First, note that the formula for computing the phase given in your question only works if the real part of the analytic signal is greater than zero. In general you have to use the atan2 function implemented in most programming languages. In Matlab you can of course use angle, as shown in your example code.

Second, the phase becomes irrelevant and undefined if the magnitude of the respective complex number is (close to) zero. So it's pointless trying to compute the phase angle of a complex number with a negligible magnitude. This is true in general, so it doesn't matter how smart your method for computing the instantaneous frequency is.

Let's define the instantaneous frequency of a discrete-time analytic signal as the forward difference

$$f[n]=\frac{\phi[n+1]-\phi[n]}{2\pi T}\tag{2}$$

where $\phi[n]$ is the phase angle of the analytic signal $s[n]$, and $T$ is the sampling period. Note that other definitions such as the backward difference or central difference are also possible and useful.

We will not use $(2)$ directly for computing $f[n]$ because it requires phase unwrapping, which is especially problematic in the presence of noise. With

$$s[n]= \Big|s[n]\Big|e^{j\phi[n]}\tag{3}$$

we get

$$s[n+1]s^*[n]=\Big|s[n+1]\Big|e^{j\phi[n+1]}\cdot \Big|s[n]\Big|e^{-j\phi[n]}=\Big|s[n+1]\Big| \Big|s[n]\Big|e^{j(\phi[n+1]-\phi[n])}\tag{4}$$

(where $^*$ denotes complex conjugation), and, consequently,

$$f[n]=\frac{1}{2\pi T}\arg\Big\{s[n+1]s^*[n]\Big\}\tag{5}$$

The argument should be computed using the atan2 function. The result of the argument computation is only defined for $s[n]\neq 0$ and $s[n+1]\neq 0$.

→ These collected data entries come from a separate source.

-- ==== Sys2Proof/Tests/Slice0.lean ====
section
/-! SUPPORT. Tests of the model. Each is one command, or a few, on a small state; the values expected come from the rules cited at
the meanings. They also show that the hypotheses of each statement's clauses are met by some state and operands, at a boundary
value where there is a range. -/

open Sys2Proof Sys2Proof.Machine
namespace Sys2Proof.Tests

set_option Elab.async false

/-- The state right after reset with its fabric changed by `g`. -/
def S (g : Fab → Fab) : State := { State.reset with fab := g State.reset.fab }

/-- Fields of device registers set one after another. -/
def sets (l : List (Fld × Nat)) (f : Fab) : Fab := l.foldl (fun f x => f.set x.1 x.2) f

/-- Does a command answer a next state that keeps the queue and whose fabric passes a check? -/
def ans (c : Instr) (s : State) (P : Fab → Bool) : Bool :=
  match exec c s with
  | .next t => decide (t.pending = s.pending) && P t.fab
  | _ => false

/-- Does a command answer the next state whose fabric is `f`? -/
def bec (c : Instr) (s : State) (f : Fab) : Bool := ans c s (fun g => decide (g = f))

/-- Does a check hold of every register address that some register or field of the list names? -/
def same (l : List Nat) (f g : Fab) : Bool :=
  (f.regs ++ g.regs).all (fun c => l.contains c.1 || g.reg c.1 == f.reg c.1)

/-- Partition 0 exists on host port 0 with block 0 and its engine 0 active, and further fields. -/
def part0 (l : List (Fld × Nat)) : Fab :=
  sets ([(Reg.HP_PCFG_VALID 0, 1), (Reg.MEM_OWNER_OWN 0, 0), (⟨Reg.HP_PACTIVE 0 0, 0, 64⟩, 1), (Reg.SQ_TREE_PARENT 0, 0x1F)] ++ l)
    State.reset.fab

/-- The state of a fabric. -/
def st (f : Fab) : State := ⟨f, []⟩

/-! ### The step, the queue and reset -/

theorem test_empty_queue : State.reset.pending = [] ∧ State.reset.fab.pwr.st ≠ 2 ∧
    (match step State.reset with | .next t => t.fab.reg Reg.PWR_ETIME == 1 | _ => false) = true := by decide +kernel
theorem test_next : exec (.refresh 0) State.reset = .next State.reset := by rfl
theorem test_ill_formed : (Instr.ehalt 0 192).wf = false ∧ exec (.ehalt 0 192) State.reset = .refused .noSuchUnit := ⟨by decide, rfl⟩
theorem test_well_formed : (Instr.ehalt 0 191).wf = true ∧ (Instr.refresh 3).wf = true := by decide
theorem test_inv_step : State.reset.Inv ∧ ∃ t, step State.reset = .next t := ⟨⟨rfl, rfl⟩, _, rfl⟩
theorem test_reset_source : isSource 254 = true ∧ State.reset.fab.get (Reg.ISC_SCFG_EN 254) = 1 ∧
    State.reset.fab.get (Reg.ISC_SSTAT_STATE 254) = 0 := by decide +kernel
theorem test_fields_apart : ∀ x y : Fld, x = ⟨Reg.SQ_CTL 0, 0, 32⟩ → y = ⟨Reg.SQ_CTL 0, 32, 32⟩ →
    x.lo + x.w ≤ 64 ∧ y.lo + y.w ≤ 64 ∧ x.lo + x.w ≤ y.lo := by
  intro x y hx hy; subst hx; subst hy; decide
theorem test_memory_range : State.reset.fab.err = [] ∧ (ddrBase - 8) + 8 ≤ ddrBase ∧
    ((State.reset.fab.write 2 (ddrBase - 8) 8 0x1122).fab.read 0 (ddrBase - 8) 8).data = 0x1122 := by decide +kernel
/-! ### Engines -/

/-- Engine 0 runs a share's step program. -/
def run0 : State := S (fun f => f.updEng 0 (fun e => { e with phase := .running }))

Note that using backward or central differences in the definition of the instantaneous frequency would have resulted in the following expressions:

$$\begin{align}f_b[n]&=\frac{1}{2\pi T}\arg\Big\{s[n]s^*[n-1]\Big\}\\f_c[n]&=\frac{1}{4\pi T}\arg\Big\{s[n+1]s^*[n-1]\Big\}=\frac12\big(f[n]+f_b[n]\big)\end{align}$$

Expressing Eq. $(5)$ in terms of the real and imaginary parts of the analytic signal gives:

$\begin{align} f[n] &=\frac{1}{2\pi T}\arg\Big\{\big(s_R[n+1]+js_I[n+1]\big)\big(s_R[n]-js_I[n]\big) \Big\}\\ \\ &=\frac{1}{2\pi T}\arg\Big\{s_R[n]s_R[n+1]+s_I[n]s_I[n+1]+j\big(s_R[n]s_I[n+1]-s_R[n+1]s_I[n]\big)\Big\}\\ \end{align}\tag{6}$

More details about instantaneous frequency (and instantaneous bandwidth) can be found in the paper "The calculation of instantaneous frequency and instantaneous bandwidth" by A.E. Barnes.

Also take a look at this related answer.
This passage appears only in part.